• [Data records]
-- ==== Sys2Proof/Machine/Amp.lean ====
section
/-!
DEFINITION. The AMP commands of Tables 9-7 and 9-8 but those of the seal, and the events at the Ampoule's instruments.
-/
namespace Sys2Proof.Machine

/-! ## Checks (Table 9-6) -/

/-- A refusal by the Ampoule is counted in AMP_REFUSALS (R239). [DEDUCED, unsafe: log 108.] -/
def State.countRefusal (s : State) : State := s.setAmp { s.amp with refusals := sat32 s.amp.refusals }

/-- A check of Table 9-6: a refusal is counted. [DEDUCED, unsafe: log 108.] -/
def ampGuard (s : State) (st : Half) (go : Unit → State × Act) : State × Act := if st != stOK then (s.countRefusal, .st st) else go ()

/-- The depths of the two request intakes (Table 9-1), and how many requests of a path stand at the Ampoule: one for each mailbox whose command
waits there (R403). [DEDUCED, unsafe: log 54.] -/
def intakeDepth (legal : Bool) : Nat := if legal then 16 else 64
def State.intakeFill (s : State) (legal : Bool) : Nat :=
  ((List.range 7).filter fun m => (m == 5) == legal && match s.waiting m with | some (e, _) => groupOf e.opcode == 7 | none => false).length

/-- In the Ampoule's reset the management processor refuses every request (R210); an Ampoule without an extension answers each with the same
(R521). A request for a full intake is refused; then come steps 2 and 3 of Table 9-6. [See R238, R240.] [DEDUCED, unsafe: log 54.] -/
def ampEnter (s : State) (r : Req) (len : Nat) (legalOnly : Bool) (go : Unit → State × Act) : State × Act :=
  let legal := r.mbx.val == 5
  if s.amp.inReset then (s, .st stAmpOffline)
  else if intakeDepth legal ≤ s.intakeFill legal then (s, .st stQueueFull)
  else ampGuard s (checks [unless' (!s.amp.noImage) stAmpOffline, unless' (!legalOnly || legal) stPathRefused, needLen r len]) go

/-- Step 7: MODCLK unlocked. -/
def State.ampOnline (s : State) : Half := unless' (!s.amp.pllLost) stAmpOffline

/-- Step 8: every unmasked member lies in a gather in the safe state (R221). -/
def State.ampLive (s : State) (t : Tgt) : Half := unless' (t.units.isEmpty || !(s.liveUnits t).isEmpty) stSafeState

/-! ## Commands -/

def ampIdentBody (s : State) (r : Req) : State × Act :=
  ampEnter s r 0 false fun _ => ampGuard s s.ampOnline fun _ => (s, .ok (s.ampIdent ++ s.ampChecksum))

/-- A request that reaches channel 0 ends a code-density run there (R359). -/
def State.leaveDensity (s : State) (u : Nat) : State :=
  let b := s.bridge (u / 2)
  if u % 2 == 0 && b.density then s.setBridge (u / 2) { b with density := false } else s

/-- A change of source takes its place among the requests of its channels (R227); where every member is site-safe there is none. [DEDUCED, unsafe: log 124.] -/
def State.enqueueSelect (s : State) (r : Req) (t : Tgt) (src : Nat) : State × Act :=
  let live := t.here.filter fun pu => !s.unitSafe t.cls pu.2
  if live.isEmpty then (s, s.configAct t)
  else
    let s := forAll live (fun s pu =>
      let x := s.chan (pu.2 / 2) (pu.2 % 2)
      let s := s.setChan (pu.2 / 2) (pu.2 % 2) { x with queue := x.queue ++ [{ mbx := r.mbx.val, pos := pu.1, half := s.halfIx, sel := some src }], self := [] }
      s.leaveDensity pu.2) s
    (s, .wait { kind := .ampTurn, units := live.map (·.2), nums := [src] })

def ampConnectBody (s : State) (r : Req) : State × Act :=
  let t := s.target r
  let src := u8 r.payload 0
  ampEnter s r 8 false fun _ =>
    ampGuard s (checks [unless' (src ≤ 0xD && zeros r.payload 1 7) stBadField, s.ampOnline, s.ampLive t]) fun _ => s.enqueueSelect r t src

def ampDisconnectBody (s : State) (r : Req) : State × Act :=
  ampEnter s r 0 false fun _ => ampGuard s s.ampOnline fun _ => s.enqueueSelect r (s.target r) 0

/-- The source that a channel has once the requests before have run. -/
def Chan.sourceAhead (x : Chan) : Nat := (x.queue.filterMap (·.sel)).getLast?.getD x.source

/-- The ranges that Table 9-2 allows a source. -/
def sourceRange (src range : Nat) : Bool :=
  if 8 ≤ src ∧ src ≤ 11 then range == 1 else if src == 0xC then range < 2 else if src == 0xD then range == 3 else true

/-- [See R241, R242.] [DEDUCED, unsafe: log 54.] -/
def ampConvertBody (s : State) (r : Req) : State × Act :=
  let t := s.target r
  let p := r.payload
  let mode := u8 p 2
  let live := t.here.filter fun pu => !s.unitSafe t.cls pu.2
  let source := fun u => (s.chan (u / 2) (u % 2)).sourceAhead
  let trigOk := match mode with | 0 => u8 p 3 == 0 | 1 => u8 p 3 ≤ 8 | _ => u8 p 3 ≤ 15
  ampEnter s r 48 false fun _ =>
    ampGuard s (checks [
        unless' (u8 p 0 ≤ 3 && u8 p 1 ≤ 16 && mode ≤ 2 && trigOk && 1 ≤ u32 p 4 && u32 p 4 ≤ 16777216 &&
          ((u32 p 8 == 0) == (mode == 0)) && u8 p 12 < 2 && zeros p 13 3 && t.units.all fun u => sourceRange (source u) (u8 p 0)) stBadField,
        s.ampOnline, s.ampLive t,
        unless' (live.all fun pu => source pu.2 != 0) stNotConnected,
        unless' (u8 p 12 == 0 || !s.rcptStop) stReceiptsStopped]) fun _ =>
      if live.isEmpty then (s, .members t [] [] ampLayout) else
      let s := forAll live (fun s pu =>
        let g := pu.2 / 2
        let c := pu.2 % 2
        let q : AmpReq := { mbx := r.mbx.val, pos := pu.1, range := u8 p 0, rate := u8 p 1, mode := mode, trig := u8 p 3, n := u32 p 4
                            timeout := u32 p 8, receipt := u8 p 12 == 1, context := slice p 16 32, opens := s.sealOpens, half := s.halfIx }
        let x := s.chan g c
        (s.setChan g c { x with queue := x.queue ++ [q], self := [] }).leaveDensity pu.2) s
      (s, .wait { kind := .convert, units := live.map (·.2), safe := s.safePos t, nums := [0] })

/-- An emulator under AMP_BRIDGE, and the span change it starts (R232). One that is on its way to OPEN is not OPEN yet. -/
def Bridge.set (b : Bridge) (mode imped : Nat) (value : Int) : Bridge :=
  let changed := b.mode != mode || b.imped != imped || b.value != value
  let span : Option Span :=
    if b.isOpen then if mode == 0 then none else some { kind := .leave, phase := 2 }
    else if mode == 0 then if b.mode == 0 then b.span else some { kind := .go, phase := 1 }
    else if changed || b.atZero then some { kind := .stay, phase := 1 }
    else b.span
  { b with mode := mode, imped := imped, value := value, span := span, sink := if mode == 0 then b.sink && span.isSome else imped != 3, trackLost := false, cleared := false, atZero := false
           clip := b.clip && span.isNone, density := false }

• [WORK ITEM]
The answer is the lines above between the line holding "(s.setChan g c" and the line holding "live.map (·.2), safe", inclusive, each written out exactly, and no others.

• [SOLUTION FOR THIS TASK]
        (s.setChan g c { x with queue := x.queue ++ [q], self := [] }).leaveDensity pu.2) s
      (s, .wait { kind := .convert, units := live.map (·.2), safe := s.safePos t, nums := [0] })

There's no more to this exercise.